2010–11 season: First senior national title 
Li debuted on the ISU Junior Grand Prix circuit during the 2010–11 season. She won the bronze medal in Austria and placed 4th in the Czech Republic to qualify for the Final. At the Junior Grand Prix Final, she tied with Risa Shoji for third place. She won the bronze medal on the tie-breaker.

Li went on to win her first senior national title. She finished 9th at the 2011 World Junior Championships.

2011–12 season: Bronze at Youth Olympics 
Li placed second in both of her assigned 2011–12 Junior Grand Prix events and qualified for the Junior Grand Prix Final which was held in Quebec City, Canada. She finished fourth at the event. At the Youth Olympics, she won the bronze medal. She then competed at the 2012 Junior World Championships and finished 5th. Concluding her season, Li won gold at her first senior international, the Triglav Trophy.

2012–13 season: Senior ISU Championship debut 
In the 2012–13 season, Li debuted on the senior Grand Prix series. She was fifth at her first event, the 2012 Cup of China, and 4th at the 2012 NHK Trophy, where she posted a personal best score of 174.11 points. Li won her third national title at the 2013 Chinese Championships. She then competed at the 2013 Four Continents Championships and finished 5th. She finished seventh at Worlds after placing twelfth in the short program and fourth in the long. She received the second highest technical score in the free skate, only after Kim Yuna.

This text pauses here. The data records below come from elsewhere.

-- ==== Sys2Proof/Decode.lean ====
section
/-! DEFINITION. Decoding of the four formats that select an operation (CMD, EVENT, SEQ, STEP) and, after it, the
encoder written from the same tables (30_encoding.md R90 to R95, R100, R105, R106). -/

namespace Sys2Proof

/-- A selecting word in its format. -/
inductive Encoded where
  /-- Format CMD: a command word on the command port. -/
  | cmd (cw : CmdWord)
  /-- Format EVENT: the request vector `req`; bit 1 the reset input, bit 0 the pop request. -/
  | req (r : BitVec 2)
  /-- Format SEQ: the selector `sel`; bits 5 to 3 the phases PADZ, PADL, COMP, bit 2 fill = 56, bit 1 i = 64,
  bit 0 fill = 63. -/
  | sel (x : BitVec 6)
  /-- Format STEP: the round index i[5:0]. -/
  | step (i : BitVec 6)
deriving DecidableEq, Repr

/-- Why a word selects no operation. -/
inductive DecodeError where
  /-- CMD: `op` = 3 (R106). -/
  | reservedOp
  /-- CMD: INIT with `arg[7:1]` not 0 (R106). -/
  | reservedInitBits
  /-- CMD: FINAL with `arg` not 0 (R106). -/
  | reservedFinalBits
  /-- EVENT: neither request is made. -/
  | noRequest
  /-- SEQ: no internal operation is selected with sel[5:3] = 0 (R105). -/
  | noSelection
  /-- SEQ: phase COMP with i not 64; the step operation is read from format STEP (R105). -/
  | readStepIndex
  /-- SEQ: truth values that no state gives: two phases at once, or fill = 56 together with fill = 63 (R105). -/
  | impossibleSelector
deriving DecidableEq, Repr

/-- What a word decodes to. -/
inductive Decoded where
  | ok (i : Instr)
  | rejected (why : DecodeError)
deriving DecidableEq, Repr

/-- The instruction, where the word has one. -/
def Decoded.instr? : Decoded → Option Instr
  | .ok i => some i
  | .rejected _ => none

/-- Match `x` against a row's match value under its mask. -/
def matchesRow {n : Nat} (x mask val : BitVec n) : Bool := x &&& mask == val

/-- Decoding a command word; total (R95). -/
def decodeCmd (cw : CmdWord) : Decoded :=
  let op := cw.extractLsb' 8 2
  let arg := cw.extractLsb' 0 8
  if op = 0#2 then
    if arg.extractLsb' 1 7 = 0#7 then .ok (.init (arg.getLsbD 0)) else .rejected .reservedInitBits
  else if op = 1#2 then .ok (.data arg)
  else if op = 2#2 then
    if arg = 0#8 then .ok .final else .rejected .reservedFinalBits
  else .rejected .reservedOp

/-- Decoding the request vector: reset wins over a simultaneous pop request (R105, 60_exceptions.md R213). -/
def decodeReq (r : BitVec 2) : Decoded :=
  if matchesRow r 0x2#2 0x2#2 then .ok .rst
  else if matchesRow r 0x3#2 0x1#2 then .ok .pop
  else .rejected .noRequest

/-- Can a state give this selector? At most one phase, and fill has one value (R105). -/
def selectorPossible (x : BitVec 6) : Bool :=
  let ph := x.extractLsb' 3 3
  (ph == 0#3 || ph == 1#3 || ph == 2#3 || ph == 4#3) && !(x.getLsbD 2 && x.getLsbD 0)

/-- Decoding the selector (R105). The row BLKSTART is the tail of a PutByte and is selected by no vector of its own. -/
def decodeSel (x : BitVec 6) : Decoded :=
  if !selectorPossible x then .rejected .impossibleSelector
  else if matchesRow x 0x24#6 0x20#6 then .ok .padz
  else if matchesRow x 0x24#6 0x24#6 then .ok .padzend
  else if matchesRow x 0x10#6 0x10#6 then .ok .padl
  else if matchesRow x 0x0A#6 0x0A#6 then .ok .feed
  else if x.getLsbD 3 then .rejected .readStepIndex
  else .rejected .noSelection

/-- Decoding the round index: `q` = i[5:4] selects the operation, `r` = i[3:0] is its position; no value is reserved
(R100, R107). -/
def decodeStep (i : BitVec 6) : Instr :=
  let q := i.extractLsb' 4 2
  let r := i.extractLsb' 0 4
  if q = 0#2 then .stepq0 r
  else if q = 1#2 then .stepq1 r
  else if q = 2#2 then .stepq2 r
  else .stepq3 r

/-- Decoding in any format; total. -/
def decode : Encoded → Decoded
  | .cmd cw => decodeCmd cw
  | .req r => decodeReq r
  | .sel x => decodeSel x
  | .step i => .ok (decodeStep i)

/-- The word of INIT: `00 0000000h` (R92). -/
def initWord (hex : Bool) : CmdWord := 0x00#9 ++ BitVec.ofBool hex

/-- The word of DATA: `01 dddddddd` (R93). -/
def dataWord (d : Byte) : CmdWord := 0x1#2 ++ d

/-- The word of FINAL: `10 00000000` (R94). -/
def finalWord : CmdWord := 0x200#10

/-- The selecting word of an operation; bits its row leaves free are 0 (R92 to R94, R100, R105). -/
def encode : Instr → Encoded
  | .init hex => .cmd (initWord hex)
  | .data d => .cmd (dataWord d)
  | .final => .cmd finalWord
  | .padz => .sel 0x20#6
  | .padzend => .sel 0x24#6
  | .padl => .sel 0x10#6
  | .blkstart => .sel 0x01#6
  | .stepq0 r => .step (0x0#2 ++ r)
  | .stepq1 r => .step (0x1#2 ++ r)
  | .stepq2 r => .step (0x2#2 ++ r)
  | .stepq3 r => .step (0x3#2 ++ r)
  | .feed => .sel 0x0A#6
  | .pop => .req 0x1#2
  | .rst => .req 0x2#2

/-- The mask and the match value of an operation's row in spec/opcode_table.json. -/
def tableRow : Instr → Nat × Nat
  | .init _ => (0x3FE, 0x000)
  | .data _ => (0x300, 0x100)
  | .final => (0x3FF, 0x200)
  | .padz => (0x24, 0x20)
  | .padzend => (0x24, 0x24)
  | .padl => (0x10, 0x10)
  | .blkstart => (0x01, 0x01)
  | .stepq0 _ => (0x30, 0x00)
  | .stepq1 _ => (0x30, 0x10)
  | .stepq2 _ => (0x30, 0x20)
  | .stepq3 _ => (0x30, 0x30)
  | .feed => (0x0A, 0x0A)
  | .pop => (0x3, 0x1)
  | .rst => (0x2, 0x2)

/-- The bits of a selecting word as a number. -/
def Encoded.bits : Encoded → Nat
  | .cmd cw => cw.toNat
  | .req r => r.toNat
  | .sel x => x.toNat
  | .step i => i.toNat

/-- The word of an opcode-table row held in one byte. The table gives its rows no format bits, so one number can be a
word of several formats; it is read in the first format in which it can occur: EVENT, then SEQ, then STEP. Log entry 5. -/
def decodeTableByte (w : Nat) : Option Instr :=
  if 64 ≤ w then none
  else if 1 ≤ w ∧ w ≤ 3 then (decodeReq (BitVec.ofNat 2 w)).instr?
  else
    match decodeSel (BitVec.ofNat 6 w) with
    | .ok i => some i
    | .rejected _ => some (decodeStep (BitVec.ofNat 6 w))

/-- The instruction the decoder reads from a row's word: a row of more than one byte is a command word (format CMD,
10 bits), any other a word of one byte. -/
def decodeTableWord (nbits w : Nat) : Option Instr :=
  if 8 < nbits then
    if w < 1024 then (decodeCmd (BitVec.ofNat 10 w)).instr? else none
  else decodeTableByte w

end Sys2Proof
end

2013–14 season: Bronze at Four Continents 
In the 2013–14 ISU Grand Prix season, Li's first event was the 2013 Cup of China where she finished 10th. Prior to her next Grand Prix assignment, the 2013 NHK Trophy, her coach Li Mingzhu stated, "She's getting taller and bigger, but losing power and coordination" and said it was affecting her self-confidence. The skater withdrew from the NHK Trophy, which was scheduled for the following week. She returned to competition at the 2014 Four Continents Championships, placing 2nd in the short, 3rd in the long and won the bronze medal overall behind gold medalist winner Kanako Murakami, and second-place finisher Satoko Miyahara. Li then competed at the 2014 Winter Olympics in Sochi, Russia where she finished 14th. At the 2014 World Championships, Li finished 17th overall.

2014–15 season
After the 2013–14 season, Li's head coach Li Mingzhu's contract to coach young Chinese skate for the 2014 Olympics ended and she moved back to the United States, while Li remained in China. In October, Gao Haijun became Li's new coach.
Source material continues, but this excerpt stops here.